Le jeune garçon se transforma, soudain, en bête sauvage. Son corps se ramassa, comme pour bondir, tandis qu’il grognait :
— Vous êtes un…
— Un quoi ? demanda Loup Larsen, avec une douceur insinuante dans la voix, comme s’il avait été prodigieusement curieux de connaître le mot qui était resté en suspens.
L’autre parut hésiter, puis parvint à se dominer.
— Rien, capitaine… Je retire ce que j’ai dit.
— À la bonne heure ! Tu vois, j’ai deviné juste sur ton compte. Quel âge as-tu ?
— Je viens d’avoir seize ans, capitaine.
— Tu mens. Il y a belle lurette que tu as passé dix-huit ! Fort pour ton âge, je reconnais, et des muscles comme un cheval. Bon, ramasse tes hardes et file au poste d’avant. Te voilà, désormais, promu à la manœuvre et aux soins des canots. Ça colle, hein ?
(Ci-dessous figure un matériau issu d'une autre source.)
@[simp] theorem State.complete_kCpEnc (s : State) (r : ResultCode) : (s.complete r).kCpEnc = s.kCpEnc := rfl

@[simp] theorem State.complete_kUpInt (s : State) (r : ResultCode) : (s.complete r).kUpInt = s.kUpInt := rfl

@[simp] theorem State.complete_kUpEnc (s : State) (r : ResultCode) : (s.complete r).kUpEnc = s.kUpEnc := rfl

@[simp] theorem State.complete_result (s : State) (r : ResultCode) : (s.complete r).result = r := rfl

@[simp] theorem State.complete_buf (s : State) (r : ResultCode) : (s.complete r).buf = s.buf := rfl

@[simp] theorem State.complete_work (s : State) (r : ResultCode) : (s.complete r).work = s.work := rfl

@[simp] theorem State.complete_ulData (s : State) (r : ResultCode) : (s.complete r).ulData = s.ulData := rfl

@[simp] theorem State.complete_ulCtrl (s : State) (r : ResultCode) : (s.complete r).ulCtrl = s.ulCtrl := rfl

@[simp] theorem State.complete_timerCmd (s : State) (r : ResultCode) : (s.complete r).timerCmd = s.timerCmd := rfl

@[simp] theorem State.complete_trace (s : State) (r : ResultCode) : (s.complete r).trace = s.trace := rfl

@[simp] theorem State.complete_completions (s : State) (r : ResultCode) : (s.complete r).completions = s.completions ++ [⟨r, none⟩] := rfl

@[simp] theorem State.complete_port (s : State) (r : ResultCode) : (s.complete r).port = s.port := rfl

@[simp] theorem State.complete_params (s : State) (r : ResultCode) : (s.complete r).params = s.params := rfl

@[simp] theorem State.complete_staleIndex (s : State) (r : ResultCode) : (s.complete r).staleIndex = s.staleIndex := rfl

/-! ### `errorEffect` -/

@[simp] theorem State.errorEffect_rxNext (s : State) (e : ErrorClass) : (s.errorEffect e).rxNext = s.rxNext := by cases e <;> rfl

@[simp] theorem State.errorEffect_rxDeliv (s : State) (e : ErrorClass) : (s.errorEffect e).rxDeliv = s.rxDeliv := by cases e <;> rfl

@[simp] theorem State.errorEffect_rxReord (s : State) (e : ErrorClass) : (s.errorEffect e).rxReord = s.rxReord := by cases e <;> rfl

@[simp] theorem State.errorEffect_timerRunning (s : State) (e : ErrorClass) : (s.errorEffect e).timerRunning = s.timerRunning := by cases e <;> rfl

@[simp] theorem State.errorEffect_cfgWarn (s : State) (e : ErrorClass) : (s.errorEffect e).cfgWarn = s.cfgWarn := by cases e <;> rfl

@[simp] theorem State.errorEffect_cfg (s : State) (e : ErrorClass) : (s.errorEffect e).cfg = s.cfg := by cases e <;> rfl

@[simp] theorem State.errorEffect_tReord (s : State) (e : ErrorClass) : (s.errorEffect e).tReord = s.tReord := by cases e <;> rfl

@[simp] theorem State.errorEffect_kCpInt (s : State) (e : ErrorClass) : (s.errorEffect e).kCpInt = s.kCpInt := by cases e <;> rfl

@[simp] theorem State.errorEffect_kCpEnc (s : State) (e : ErrorClass) : (s.errorEffect e).kCpEnc = s.kCpEnc := by cases e <;> rfl

@[simp] theorem State.errorEffect_kUpInt (s : State) (e : ErrorClass) : (s.errorEffect e).kUpInt = s.kUpInt := by cases e <;> rfl

@[simp] theorem State.errorEffect_kUpEnc (s : State) (e : ErrorClass) : (s.errorEffect e).kUpEnc = s.kUpEnc := by cases e <;> rfl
Sans attendre l’assentiment du jeune garçon, Loup Larsen se tourna vers le matelot qui venait d’achever sa tâche funèbre ; la toile qui contenait le cadavre était entièrement cousue.
— Johansen, que sais-tu en matière de navigation ?
— Rien du tout, capitaine.
— Aucune importance. Je te nomme second. Prends ton sac, et porte-le près de ma cabine, sous la couchette du second.